**Exercise brief**
Repeat each line, word for word, from the one containing "def execSiPlimitWrite (value" through the last line of the entries, and include no other output.

(Beginning of Input data)

/-- Copies that write to a restarted tile core end with REASON 8 (R211, R392 step 2). -/
def State.cutCopies (s : State) (core : Nat) : State :=
  s.stopCopies 8 fun _ c => if c.isMc then bit (c.z.getD 2 0) core else !c.isBox && !c.isRed && ctlDcore c.z0 == core

/-- Whether a copy is in flight over the link to a peer: a sector that it has met is the peer's, or its next element's is. -/
def State.overLink (s : State) (peer : Nat) (c : Cmd) : Bool :=
  (c.rd ++ c.wr).any (fun x => x / 2 ^ 40 == peer) ||
  (c.runs && c.pos < c.count && match s.copyElement c with | .error (6, _) => true | _ => false)

/-- The link to a peer is lost, and every copy in flight over it ends with REASON 6 (R211, R324, R392). -/
def State.cutLink (s : State) (peer : Nat) : State :=
  if s.failedLinks.contains peer then s else (s.loseLink peer).stopCopies 6 fun s c => s.overLink peer c

/-- KOLTE_LINK_FAILURE (R324). -/
def execKolteLinkFailure (peer : Nat) (s : State) : Host.Outcome State Fault Refusal :=
  .next (if peer == s.pkg || 3 < peer then s else s.cutLink peer)

/-- Jobs that hold anything on a core (R392 step 3). -/
def State.jobsOn (s : State) (core : Nat) : List Nat :=
  (s.slots.filter fun e =>
    if cardVision e.2.card then 64 ≤ core && s.groups.any fun g => g.1 / 64 == core - 64 && g.2.job == e.1
    else e.2.cores.contains core).map (·.1)

/-- A job withdrawn by a restart: a periodic card keeps its slot and is placed afresh at its next release (R392). -/
def State.restartJob (s : State) (slot : Nat) : State :=
  let x := s.slotAt slot
  if cardPeriod x.card == 0 then s.withdraw slot
  else
    let s1 := ((if cardVision x.card then s.leaveVision slot else s.leaveTile slot).dropHeld slot).modSlot slot fun y =>
      { y with cores := [], saved := [], savedWaves := [], savedGroups := [], savedLanes := [], savedQueue := [],
               savedPoison := [], savedPoisonS := [], ports := [], keyway := [], restoring := false, stopping := false }
    if x.state == 1 then { s1 with evaluations := s1.evaluations + 1 } else s1.endInstance slot

/-- The peer package that a Kolte port reaches: port 0 the next in the ring, port 1 the one before (log 4). -/
def State.peerOf (s : State) (port : Nat) : Nat := if port == 13 then (s.pkg + 1) % 4 else (s.pkg + 3) % 4

/-- Steps 1 to 3 of a restart (R392); the jobs withdrawn add to those that the restart has withdrawn before. -/
def State.beginRestart (s : State) (kind index : Nat) : State :=
  let s0 := match domainAgent kind index with | some a => s.reclaimUnits a | none => s
  let s1 := if kind == 0 then s0.cutCopies index else s0
  if kind < 2 then
    let jobs := s1.jobsOn index
    let s2 := jobs.foldl (fun s k => s.restartJob k) s1
    { s2 with island := { s2.island with withdrawn := s.island.withdrawn + jobs.length } }
  else if kind == 4 && 13 ≤ index then s1.cutLink (s1.peerOf index)
  else s1

/-- ISLAND_RESTART_DONE (R385): the part is supervised again; a restart of a domain that was in progress resumes from its first
step, and the monitors' actions that were not performed are (R393). -/
def execIslandRestartDone (s : State) : Host.Outcome State Fault Refusal :=
  let i := s.island
  if !i.restarting then .next s
  else
    let s1 := { s with island := { i with restarting := false } }
    let s2 := match i.current with
      | some (k, n) => s1.beginRestart k n
      | none => s1
    .next ((upTo 85).foldl (fun s n => s.actOn n) (s2.setIsland s2.island))

/-- DOMAIN_RESTART_START (R392): the oldest request, once no restart is under way. -/
def execDomainRestartStart (s : State) : Host.Outcome State Fault Refusal :=
  let i := s.island
  match i.queue, i.current, i.restarting || i.thermTrip with
  | (k, n) :: rest, none, false =>
    let s1 := { s with island := { i with queue := rest, current := some (k, n), withdrawn := 0,
                                          isolated := if i.isolated.contains (k, n) then i.isolated else i.isolated ++ [(k, n)] } }
    let s2 := s1.beginRestart k n
    .next (s2.setIsland s2.island)
  | _, _, _ => .next s

/-- A tile core as its reset leaves it (R392 step 4). -/
def State.resetTile (s : State) (c : Nat) : State :=
  { s with
    loc := s.loc.dropRange (locKey c 0) (2 ^ 24), poisonLoc := s.poisonLoc.dropRange (locKey c 0 / 8) (2 ^ 21)
    rings := s.rings.dropRange (32 * c) 32, acc := s.acc.dropRange (8192 * c) 8192
    poisonAcc := s.poisonAcc.dropRange (8192 * c) 8192, colAcc := s.colAcc.dropRange (65536 * c) 65536
    poisonCa := s.poisonCa.dropRange (65536 * c) 65536, caOwner := s.caOwner.del c, caCtx := s.caCtx.dropRange (4 * c) 4
    pages := s.pages.dropRange (4096 * 256 * c) (4096 * 256), pageTags := s.pageTags.dropRange (256 * c) 256
    poisonPage := s.poisonPage.dropRange (256 * c) 256, rtes := s.rtes.dropRange (64 * c) 64, orphans := s.orphans.del c
    tlbs := (s.tlbs.del (2 * 65536 + c)).del (3 * 65536 + c), engCtx := s.engCtx.dropRange (5 * c) 5
    icache := s.icache.del c, busy := s.busy.dropRange (32 * c) 32 }

/-- A vision core as its reset leaves it. -/
def State.resetVision (s : State) (c : Nat) : State :=
  let k := c - 64
  { s with
    loc := s.loc.dropRange (locKey c 0) (2 ^ 24), poisonLoc := s.poisonLoc.dropRange (locKey c 0 / 8) (2 ^ 21)
    tlbs := (s.tlbs.dropRange (4 * k) 4).del (65536 + k), predictor := s.predictor.dropRange (256 * k) 256
    xqueue := s.xqueue.dropRange (4 * k) 4, regionBufs := s.regionBufs.dropRange (4 * k) 4, icache := s.icache.del c
    protocolErrors := s.protocolErrors.del k }

/-- The memory of a controller rewritten with zero data; the slice lines homed there keep their sectors, the clean ones until
they are dropped. -/
def State.resetController (s : State) (c : Nat) : State :=
  let own (a : Nat) : Bool := a / 2 ^ 46 == s.pkg && controllerOf a == c
  let kept := s.lines.flatMap fun e => (e.2.sectors.zipIdx).filterMap fun x =>
    let a := 256 * e.2.line + 64 * x.2
    if x.1.v && own a then some (a / 64) else none
  { s with
    mem := s.mem.filter fun e => !own e.1 || kept.contains (e.1 / 64)
    poisonMem := s.poisonMem.filter fun e => !own (64 * e.1) || kept.contains e.1
    zeroed := kept.foldl (fun t x => t.put x true) s.zeroed }

/-- Frames that stand at a restarted port are lost; a Kolte link is up again. -/
def State.resetPort (s : State) (n : Nat) : State :=
  let s1 := { s with flights := s.flights.filter fun e => match e.2 with
      | .frame f => !((f.source == 1 && f.port == n) || (f.source == 2 && f.port + 4 == n))
      | _ => true }
  if 13 ≤ n then { s1 with failedLinks := s1.failedLinks.filter (· != s1.peerOf n) } else s1

/-- DOMAIN_RESTART_DONE (R392 steps 4 and 5). -/
def execDomainRestartDone (s : State) : Host.Outcome State Fault Refusal :=
  let i := s.island
  match i.current, i.restarting || i.thermTrip with
  | some (k, n), false =>
    let s1 := match k with
      | 0 => s.resetTile n
      | 1 => s.resetVision n
      | 2 => { s with predictor := s.predictor.dropRange (256 * (24 + n)) 256, protocolErrors := s.protocolErrors.del (24 + n) }
      | 3 => s.resetController n
      | 4 => s.resetPort n
      | _ => s
    let s2 := s1.setIsland { i with current := none, restarts := i.restarts + 1, isolated := i.isolated.filter (· != (k, n)) }
    .next ({ s2 with evaluations := s2.evaluations + 1 }.sendMsi)
  | _, _ => .next s

/-! ### The power limit (R394) -/

/-- A write of si_plimit; values outside 120 to 300 are discarded (R386). -/
def State.setPowerLimit (s : State) (v : DWord) : State :=
  if 120 ≤ v.toNat && v.toNat ≤ 300 then s.setCreg (dspBase + 0x8018) v else s

/-- SI_PLIMIT_WRITE (R386, R394). -/
def execSiPlimitWrite (value : BitVec 64) (s : State) : Host.Outcome State Fault Refusal := .next (s.setPowerLimit value)

end Sys2Proof.Machine
end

(End of Input data)

**Solution to this problem**
def execSiPlimitWrite (value : BitVec 64) (s : State) : Host.Outcome State Fault Refusal := .next (s.setPowerLimit value)

end Sys2Proof.Machine
end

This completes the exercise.